### MATERIAL PROVIDED:

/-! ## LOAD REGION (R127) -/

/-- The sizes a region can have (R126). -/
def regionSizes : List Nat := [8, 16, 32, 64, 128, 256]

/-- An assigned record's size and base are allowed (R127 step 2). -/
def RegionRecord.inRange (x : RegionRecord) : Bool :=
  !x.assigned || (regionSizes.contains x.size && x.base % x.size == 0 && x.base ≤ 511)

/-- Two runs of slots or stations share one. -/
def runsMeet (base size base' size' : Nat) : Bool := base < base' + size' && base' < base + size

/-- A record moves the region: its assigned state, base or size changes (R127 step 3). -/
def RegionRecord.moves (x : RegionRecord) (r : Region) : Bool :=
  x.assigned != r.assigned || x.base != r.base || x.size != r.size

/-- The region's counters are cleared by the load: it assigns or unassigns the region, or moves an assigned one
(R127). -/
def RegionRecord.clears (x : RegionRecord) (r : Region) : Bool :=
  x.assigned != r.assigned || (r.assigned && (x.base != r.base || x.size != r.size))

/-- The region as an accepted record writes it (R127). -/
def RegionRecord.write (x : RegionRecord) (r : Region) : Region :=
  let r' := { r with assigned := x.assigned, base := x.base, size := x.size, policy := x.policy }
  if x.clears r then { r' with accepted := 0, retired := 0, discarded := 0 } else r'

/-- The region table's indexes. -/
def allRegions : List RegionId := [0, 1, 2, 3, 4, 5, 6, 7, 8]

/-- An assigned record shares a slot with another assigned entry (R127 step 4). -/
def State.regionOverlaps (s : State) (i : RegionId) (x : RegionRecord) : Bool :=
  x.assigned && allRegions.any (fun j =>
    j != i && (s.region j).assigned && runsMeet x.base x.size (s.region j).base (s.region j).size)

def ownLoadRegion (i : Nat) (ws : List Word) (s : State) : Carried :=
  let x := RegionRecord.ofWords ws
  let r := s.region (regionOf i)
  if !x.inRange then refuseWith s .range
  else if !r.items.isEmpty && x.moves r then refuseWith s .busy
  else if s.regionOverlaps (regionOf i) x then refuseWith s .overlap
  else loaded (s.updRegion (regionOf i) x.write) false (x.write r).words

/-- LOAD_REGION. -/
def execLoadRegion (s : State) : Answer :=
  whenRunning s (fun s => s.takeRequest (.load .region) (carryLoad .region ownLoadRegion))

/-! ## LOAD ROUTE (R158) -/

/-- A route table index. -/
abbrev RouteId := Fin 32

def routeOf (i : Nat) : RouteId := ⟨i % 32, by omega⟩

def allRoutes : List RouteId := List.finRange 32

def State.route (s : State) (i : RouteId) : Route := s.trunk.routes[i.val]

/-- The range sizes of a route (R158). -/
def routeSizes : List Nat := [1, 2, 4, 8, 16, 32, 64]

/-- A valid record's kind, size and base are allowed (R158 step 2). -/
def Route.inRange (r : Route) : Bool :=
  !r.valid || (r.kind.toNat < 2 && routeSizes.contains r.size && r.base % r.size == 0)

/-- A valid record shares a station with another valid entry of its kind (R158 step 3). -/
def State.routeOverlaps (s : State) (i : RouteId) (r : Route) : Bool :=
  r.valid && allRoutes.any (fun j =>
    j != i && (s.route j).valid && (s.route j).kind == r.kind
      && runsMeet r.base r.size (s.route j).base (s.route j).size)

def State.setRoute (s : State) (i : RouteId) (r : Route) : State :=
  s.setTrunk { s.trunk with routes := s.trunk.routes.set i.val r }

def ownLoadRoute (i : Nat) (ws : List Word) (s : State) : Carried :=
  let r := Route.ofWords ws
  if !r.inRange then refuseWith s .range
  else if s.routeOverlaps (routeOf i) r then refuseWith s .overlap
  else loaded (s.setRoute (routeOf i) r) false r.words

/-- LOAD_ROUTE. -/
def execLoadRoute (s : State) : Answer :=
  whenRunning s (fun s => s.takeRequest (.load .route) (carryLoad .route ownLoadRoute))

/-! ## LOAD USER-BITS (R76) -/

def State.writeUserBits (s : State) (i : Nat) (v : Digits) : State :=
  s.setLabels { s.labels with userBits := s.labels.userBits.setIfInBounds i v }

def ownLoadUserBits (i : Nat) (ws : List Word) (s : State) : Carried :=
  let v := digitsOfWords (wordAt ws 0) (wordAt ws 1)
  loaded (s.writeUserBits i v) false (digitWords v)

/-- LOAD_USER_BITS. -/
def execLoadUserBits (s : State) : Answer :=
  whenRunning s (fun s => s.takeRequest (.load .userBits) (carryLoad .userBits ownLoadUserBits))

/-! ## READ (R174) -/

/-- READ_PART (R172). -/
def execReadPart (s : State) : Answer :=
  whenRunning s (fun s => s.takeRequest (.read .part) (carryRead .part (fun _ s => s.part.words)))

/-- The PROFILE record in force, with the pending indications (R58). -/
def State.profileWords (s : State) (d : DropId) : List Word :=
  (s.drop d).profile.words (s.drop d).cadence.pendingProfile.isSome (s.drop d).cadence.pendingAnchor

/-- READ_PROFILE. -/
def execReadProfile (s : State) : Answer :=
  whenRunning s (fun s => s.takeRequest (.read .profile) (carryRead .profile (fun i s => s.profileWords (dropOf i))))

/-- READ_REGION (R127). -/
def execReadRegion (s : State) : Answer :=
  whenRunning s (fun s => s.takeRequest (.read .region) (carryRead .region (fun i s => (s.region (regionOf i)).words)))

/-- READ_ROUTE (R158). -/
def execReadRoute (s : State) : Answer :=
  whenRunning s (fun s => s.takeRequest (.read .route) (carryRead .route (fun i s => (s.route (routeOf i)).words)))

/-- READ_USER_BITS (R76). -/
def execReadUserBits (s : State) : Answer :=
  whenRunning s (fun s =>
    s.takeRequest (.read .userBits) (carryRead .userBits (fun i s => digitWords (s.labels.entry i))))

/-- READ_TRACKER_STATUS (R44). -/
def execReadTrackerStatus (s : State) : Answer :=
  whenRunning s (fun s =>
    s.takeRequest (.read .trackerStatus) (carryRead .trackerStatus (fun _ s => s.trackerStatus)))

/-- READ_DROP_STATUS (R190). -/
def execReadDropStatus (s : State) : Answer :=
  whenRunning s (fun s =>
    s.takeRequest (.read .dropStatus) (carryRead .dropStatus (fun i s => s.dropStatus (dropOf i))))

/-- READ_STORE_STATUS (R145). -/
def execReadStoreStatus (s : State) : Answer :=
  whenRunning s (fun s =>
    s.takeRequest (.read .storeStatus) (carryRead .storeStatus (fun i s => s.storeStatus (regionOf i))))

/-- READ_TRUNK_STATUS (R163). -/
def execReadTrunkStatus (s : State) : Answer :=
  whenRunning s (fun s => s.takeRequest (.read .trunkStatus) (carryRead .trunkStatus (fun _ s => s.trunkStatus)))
==
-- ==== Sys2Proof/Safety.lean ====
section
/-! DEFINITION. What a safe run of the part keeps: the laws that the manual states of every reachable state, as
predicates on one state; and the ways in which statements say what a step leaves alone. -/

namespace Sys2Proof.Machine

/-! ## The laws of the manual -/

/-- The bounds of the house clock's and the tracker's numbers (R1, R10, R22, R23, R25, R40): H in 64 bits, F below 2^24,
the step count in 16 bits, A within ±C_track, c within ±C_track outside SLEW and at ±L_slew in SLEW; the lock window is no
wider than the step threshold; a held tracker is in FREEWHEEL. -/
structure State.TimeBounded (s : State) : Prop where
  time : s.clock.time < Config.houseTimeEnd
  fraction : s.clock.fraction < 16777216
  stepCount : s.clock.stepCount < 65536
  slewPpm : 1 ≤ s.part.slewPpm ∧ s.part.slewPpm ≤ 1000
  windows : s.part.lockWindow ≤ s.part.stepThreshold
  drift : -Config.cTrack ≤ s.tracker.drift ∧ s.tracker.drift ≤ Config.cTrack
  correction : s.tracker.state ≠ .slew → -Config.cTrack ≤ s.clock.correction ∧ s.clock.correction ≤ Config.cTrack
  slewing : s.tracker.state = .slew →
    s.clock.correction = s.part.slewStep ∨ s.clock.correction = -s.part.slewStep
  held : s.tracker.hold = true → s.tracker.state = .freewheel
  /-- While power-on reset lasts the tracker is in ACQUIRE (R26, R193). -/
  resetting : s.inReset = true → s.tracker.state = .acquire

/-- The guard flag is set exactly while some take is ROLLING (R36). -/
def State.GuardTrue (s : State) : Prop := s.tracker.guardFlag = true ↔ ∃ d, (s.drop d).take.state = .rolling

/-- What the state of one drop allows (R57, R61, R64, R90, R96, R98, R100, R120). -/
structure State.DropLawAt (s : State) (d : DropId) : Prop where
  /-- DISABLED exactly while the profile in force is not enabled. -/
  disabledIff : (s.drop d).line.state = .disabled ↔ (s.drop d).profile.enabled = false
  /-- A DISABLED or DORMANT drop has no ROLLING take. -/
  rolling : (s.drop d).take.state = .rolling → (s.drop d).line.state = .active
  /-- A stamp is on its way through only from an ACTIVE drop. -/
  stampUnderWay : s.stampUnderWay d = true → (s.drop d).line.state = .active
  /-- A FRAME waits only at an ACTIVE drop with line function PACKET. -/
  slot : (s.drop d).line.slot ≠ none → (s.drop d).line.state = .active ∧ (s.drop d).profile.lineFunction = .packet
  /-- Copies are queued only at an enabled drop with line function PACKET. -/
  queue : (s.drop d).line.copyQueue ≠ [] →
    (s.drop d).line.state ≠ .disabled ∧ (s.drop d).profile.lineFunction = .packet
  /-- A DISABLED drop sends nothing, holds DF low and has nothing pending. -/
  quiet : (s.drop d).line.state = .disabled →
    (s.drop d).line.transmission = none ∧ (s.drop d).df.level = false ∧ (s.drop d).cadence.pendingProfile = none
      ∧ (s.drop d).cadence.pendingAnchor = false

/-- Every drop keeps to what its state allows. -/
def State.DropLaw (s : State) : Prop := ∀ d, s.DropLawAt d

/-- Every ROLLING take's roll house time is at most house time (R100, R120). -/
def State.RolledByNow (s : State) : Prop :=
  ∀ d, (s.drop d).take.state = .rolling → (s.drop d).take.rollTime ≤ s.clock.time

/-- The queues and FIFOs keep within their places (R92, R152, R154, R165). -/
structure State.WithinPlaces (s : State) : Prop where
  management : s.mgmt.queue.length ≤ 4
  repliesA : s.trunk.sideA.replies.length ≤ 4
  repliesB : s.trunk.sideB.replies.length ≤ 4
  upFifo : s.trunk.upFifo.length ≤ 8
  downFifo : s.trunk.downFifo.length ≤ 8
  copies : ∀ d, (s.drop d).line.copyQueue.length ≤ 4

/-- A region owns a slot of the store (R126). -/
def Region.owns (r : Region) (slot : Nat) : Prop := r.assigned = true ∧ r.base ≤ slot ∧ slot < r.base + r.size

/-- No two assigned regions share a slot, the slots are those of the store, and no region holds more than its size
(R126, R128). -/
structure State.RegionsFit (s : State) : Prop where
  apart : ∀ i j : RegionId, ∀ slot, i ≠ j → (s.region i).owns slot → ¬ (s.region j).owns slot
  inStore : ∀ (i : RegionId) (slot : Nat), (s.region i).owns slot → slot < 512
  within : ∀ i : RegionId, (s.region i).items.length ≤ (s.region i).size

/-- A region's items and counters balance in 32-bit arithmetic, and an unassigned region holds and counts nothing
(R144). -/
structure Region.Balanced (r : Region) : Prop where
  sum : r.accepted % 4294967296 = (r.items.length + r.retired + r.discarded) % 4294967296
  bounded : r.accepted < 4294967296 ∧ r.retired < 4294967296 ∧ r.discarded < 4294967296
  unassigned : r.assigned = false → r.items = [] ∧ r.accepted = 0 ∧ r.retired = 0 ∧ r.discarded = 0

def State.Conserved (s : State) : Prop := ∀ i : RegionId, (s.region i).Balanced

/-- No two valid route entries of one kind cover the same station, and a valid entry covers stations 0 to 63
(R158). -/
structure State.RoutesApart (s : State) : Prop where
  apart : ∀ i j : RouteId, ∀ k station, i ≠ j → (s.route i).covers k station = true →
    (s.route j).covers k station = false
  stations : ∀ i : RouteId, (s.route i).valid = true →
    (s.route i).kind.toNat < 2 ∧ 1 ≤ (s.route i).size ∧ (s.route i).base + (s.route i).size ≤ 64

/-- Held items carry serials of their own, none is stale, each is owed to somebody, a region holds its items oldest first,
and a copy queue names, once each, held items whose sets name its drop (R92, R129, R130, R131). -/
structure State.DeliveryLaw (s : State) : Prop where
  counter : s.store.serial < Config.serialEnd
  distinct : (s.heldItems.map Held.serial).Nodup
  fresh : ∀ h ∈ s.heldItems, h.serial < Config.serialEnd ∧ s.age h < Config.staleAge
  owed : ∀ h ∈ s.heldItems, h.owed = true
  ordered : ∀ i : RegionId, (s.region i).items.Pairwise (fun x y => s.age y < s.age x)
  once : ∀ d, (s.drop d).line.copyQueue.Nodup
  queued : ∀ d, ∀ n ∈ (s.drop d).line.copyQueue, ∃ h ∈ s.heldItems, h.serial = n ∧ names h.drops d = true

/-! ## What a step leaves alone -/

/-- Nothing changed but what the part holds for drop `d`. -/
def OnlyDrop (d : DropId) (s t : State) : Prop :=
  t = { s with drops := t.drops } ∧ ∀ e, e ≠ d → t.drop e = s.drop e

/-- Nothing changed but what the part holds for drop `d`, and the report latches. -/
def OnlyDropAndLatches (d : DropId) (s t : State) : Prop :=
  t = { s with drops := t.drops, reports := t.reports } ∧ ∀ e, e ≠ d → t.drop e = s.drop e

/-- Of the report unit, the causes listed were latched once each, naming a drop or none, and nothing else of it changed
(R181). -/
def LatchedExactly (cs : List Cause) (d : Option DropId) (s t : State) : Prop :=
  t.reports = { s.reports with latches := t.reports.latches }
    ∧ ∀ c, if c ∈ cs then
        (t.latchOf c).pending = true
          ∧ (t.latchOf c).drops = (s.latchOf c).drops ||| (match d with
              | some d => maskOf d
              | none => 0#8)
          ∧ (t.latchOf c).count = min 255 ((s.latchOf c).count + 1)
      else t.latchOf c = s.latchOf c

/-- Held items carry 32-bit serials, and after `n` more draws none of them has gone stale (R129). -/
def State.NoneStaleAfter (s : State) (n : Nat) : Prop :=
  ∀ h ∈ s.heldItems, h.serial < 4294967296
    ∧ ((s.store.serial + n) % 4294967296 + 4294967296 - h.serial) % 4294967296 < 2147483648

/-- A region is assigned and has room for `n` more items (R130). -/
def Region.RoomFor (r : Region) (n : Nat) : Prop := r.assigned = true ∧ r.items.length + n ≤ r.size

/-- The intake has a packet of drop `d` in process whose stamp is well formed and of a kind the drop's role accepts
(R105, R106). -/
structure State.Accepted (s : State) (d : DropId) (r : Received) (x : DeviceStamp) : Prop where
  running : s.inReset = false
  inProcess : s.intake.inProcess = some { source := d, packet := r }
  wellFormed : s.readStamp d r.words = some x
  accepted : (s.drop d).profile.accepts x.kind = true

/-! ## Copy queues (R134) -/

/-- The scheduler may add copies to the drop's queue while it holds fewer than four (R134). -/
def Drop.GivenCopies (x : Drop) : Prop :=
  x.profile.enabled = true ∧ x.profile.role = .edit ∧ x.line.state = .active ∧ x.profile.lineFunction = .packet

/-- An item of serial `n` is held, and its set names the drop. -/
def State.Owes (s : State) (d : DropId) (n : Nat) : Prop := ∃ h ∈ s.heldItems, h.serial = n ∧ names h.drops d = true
---
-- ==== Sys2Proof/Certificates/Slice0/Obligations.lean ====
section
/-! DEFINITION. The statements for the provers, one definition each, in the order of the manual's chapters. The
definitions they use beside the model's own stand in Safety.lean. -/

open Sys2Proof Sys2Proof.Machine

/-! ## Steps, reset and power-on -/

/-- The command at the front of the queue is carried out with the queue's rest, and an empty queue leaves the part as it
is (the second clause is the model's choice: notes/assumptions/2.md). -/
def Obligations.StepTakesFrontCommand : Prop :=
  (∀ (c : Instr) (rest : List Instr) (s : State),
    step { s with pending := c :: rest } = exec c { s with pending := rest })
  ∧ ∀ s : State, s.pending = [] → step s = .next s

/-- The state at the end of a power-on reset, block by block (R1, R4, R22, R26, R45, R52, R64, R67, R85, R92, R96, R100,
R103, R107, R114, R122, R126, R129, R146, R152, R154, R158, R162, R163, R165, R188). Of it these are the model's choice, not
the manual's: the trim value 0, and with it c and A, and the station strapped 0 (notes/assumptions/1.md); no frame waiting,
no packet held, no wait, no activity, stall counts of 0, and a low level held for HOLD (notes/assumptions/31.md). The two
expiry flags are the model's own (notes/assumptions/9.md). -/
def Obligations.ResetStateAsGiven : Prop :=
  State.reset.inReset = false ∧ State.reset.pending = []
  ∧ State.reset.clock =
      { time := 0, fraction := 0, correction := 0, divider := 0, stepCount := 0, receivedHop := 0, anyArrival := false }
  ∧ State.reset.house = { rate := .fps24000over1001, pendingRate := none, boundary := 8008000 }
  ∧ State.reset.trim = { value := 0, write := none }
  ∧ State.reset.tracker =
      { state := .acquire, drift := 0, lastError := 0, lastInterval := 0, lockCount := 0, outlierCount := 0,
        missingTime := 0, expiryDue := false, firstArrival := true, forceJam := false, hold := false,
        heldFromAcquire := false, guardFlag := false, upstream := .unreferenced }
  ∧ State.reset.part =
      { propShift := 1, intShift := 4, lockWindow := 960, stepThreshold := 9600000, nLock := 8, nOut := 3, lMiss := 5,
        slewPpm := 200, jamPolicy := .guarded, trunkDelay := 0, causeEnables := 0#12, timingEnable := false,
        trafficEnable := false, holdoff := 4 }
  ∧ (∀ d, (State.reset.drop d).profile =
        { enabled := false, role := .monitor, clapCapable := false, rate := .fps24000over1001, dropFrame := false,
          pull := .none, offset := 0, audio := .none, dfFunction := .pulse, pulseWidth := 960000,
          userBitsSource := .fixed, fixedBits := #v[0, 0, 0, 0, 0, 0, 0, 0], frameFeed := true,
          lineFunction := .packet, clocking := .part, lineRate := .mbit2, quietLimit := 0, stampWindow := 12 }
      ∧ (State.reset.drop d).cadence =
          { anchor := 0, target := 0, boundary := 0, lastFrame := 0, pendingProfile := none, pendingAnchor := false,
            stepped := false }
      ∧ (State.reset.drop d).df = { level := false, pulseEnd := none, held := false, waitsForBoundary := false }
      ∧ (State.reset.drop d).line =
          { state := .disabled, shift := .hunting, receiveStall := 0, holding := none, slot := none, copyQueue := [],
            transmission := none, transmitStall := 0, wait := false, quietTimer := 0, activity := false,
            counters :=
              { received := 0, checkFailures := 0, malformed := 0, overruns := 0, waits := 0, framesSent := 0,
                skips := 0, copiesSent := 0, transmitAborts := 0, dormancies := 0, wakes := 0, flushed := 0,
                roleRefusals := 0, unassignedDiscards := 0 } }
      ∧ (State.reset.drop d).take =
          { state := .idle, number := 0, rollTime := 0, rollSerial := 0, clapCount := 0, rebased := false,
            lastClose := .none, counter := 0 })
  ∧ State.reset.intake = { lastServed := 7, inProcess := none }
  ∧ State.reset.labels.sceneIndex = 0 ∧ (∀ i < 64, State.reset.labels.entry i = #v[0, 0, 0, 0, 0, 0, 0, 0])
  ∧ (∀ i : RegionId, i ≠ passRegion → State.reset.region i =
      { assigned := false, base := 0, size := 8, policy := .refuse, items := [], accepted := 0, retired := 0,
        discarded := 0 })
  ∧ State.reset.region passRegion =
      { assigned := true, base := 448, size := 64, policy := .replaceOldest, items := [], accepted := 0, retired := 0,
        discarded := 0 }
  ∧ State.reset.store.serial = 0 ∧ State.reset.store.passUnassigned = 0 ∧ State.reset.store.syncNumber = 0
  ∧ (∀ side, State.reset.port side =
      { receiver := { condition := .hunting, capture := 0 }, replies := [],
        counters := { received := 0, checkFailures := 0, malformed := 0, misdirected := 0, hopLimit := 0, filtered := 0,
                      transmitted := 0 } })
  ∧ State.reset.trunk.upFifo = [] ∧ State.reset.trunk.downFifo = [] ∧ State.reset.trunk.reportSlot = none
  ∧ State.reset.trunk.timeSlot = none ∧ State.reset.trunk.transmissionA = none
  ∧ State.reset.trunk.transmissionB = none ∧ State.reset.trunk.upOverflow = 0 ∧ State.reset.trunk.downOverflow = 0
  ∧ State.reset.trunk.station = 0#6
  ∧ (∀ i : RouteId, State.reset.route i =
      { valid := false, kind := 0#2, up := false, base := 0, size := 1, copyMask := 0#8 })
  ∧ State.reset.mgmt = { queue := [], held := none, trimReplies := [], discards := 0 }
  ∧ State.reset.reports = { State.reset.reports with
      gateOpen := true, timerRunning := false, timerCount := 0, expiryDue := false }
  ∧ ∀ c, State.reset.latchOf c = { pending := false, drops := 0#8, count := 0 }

### ACTIVITY:
The listing above holds a line with "structure State.TimeBounded (s" and a line with "(s.drop d).line.state ≠". Print the stretch from the first through the second, exactly and alone.

### OUTPUT FOR THIS EXERCISE:
structure State.TimeBounded (s : State) : Prop where
  time : s.clock.time < Config.houseTimeEnd
  fraction : s.clock.fraction < 16777216
  stepCount : s.clock.stepCount < 65536
  slewPpm : 1 ≤ s.part.slewPpm ∧ s.part.slewPpm ≤ 1000
  windows : s.part.lockWindow ≤ s.part.stepThreshold
  drift : -Config.cTrack ≤ s.tracker.drift ∧ s.tracker.drift ≤ Config.cTrack
  correction : s.tracker.state ≠ .slew → -Config.cTrack ≤ s.clock.correction ∧ s.clock.correction ≤ Config.cTrack
  slewing : s.tracker.state = .slew →
    s.clock.correction = s.part.slewStep ∨ s.clock.correction = -s.part.slewStep
  held : s.tracker.hold = true → s.tracker.state = .freewheel
  /-- While power-on reset lasts the tracker is in ACQUIRE (R26, R193). -/
  resetting : s.inReset = true → s.tracker.state = .acquire

/-- The guard flag is set exactly while some take is ROLLING (R36). -/
def State.GuardTrue (s : State) : Prop := s.tracker.guardFlag = true ↔ ∃ d, (s.drop d).take.state = .rolling

/-- What the state of one drop allows (R57, R61, R64, R90, R96, R98, R100, R120). -/
structure State.DropLawAt (s : State) (d : DropId) : Prop where
  /-- DISABLED exactly while the profile in force is not enabled. -/
  disabledIff : (s.drop d).line.state = .disabled ↔ (s.drop d).profile.enabled = false
  /-- A DISABLED or DORMANT drop has no ROLLING take. -/
  rolling : (s.drop d).take.state = .rolling → (s.drop d).line.state = .active
  /-- A stamp is on its way through only from an ACTIVE drop. -/
  stampUnderWay : s.stampUnderWay d = true → (s.drop d).line.state = .active
  /-- A FRAME waits only at an ACTIVE drop with line function PACKET. -/
  slot : (s.drop d).line.slot ≠ none → (s.drop d).line.state = .active ∧ (s.drop d).profile.lineFunction = .packet
  /-- Copies are queued only at an enabled drop with line function PACKET. -/
  queue : (s.drop d).line.copyQueue ≠ [] →
    (s.drop d).line.state ≠ .disabled ∧ (s.drop d).profile.lineFunction = .packet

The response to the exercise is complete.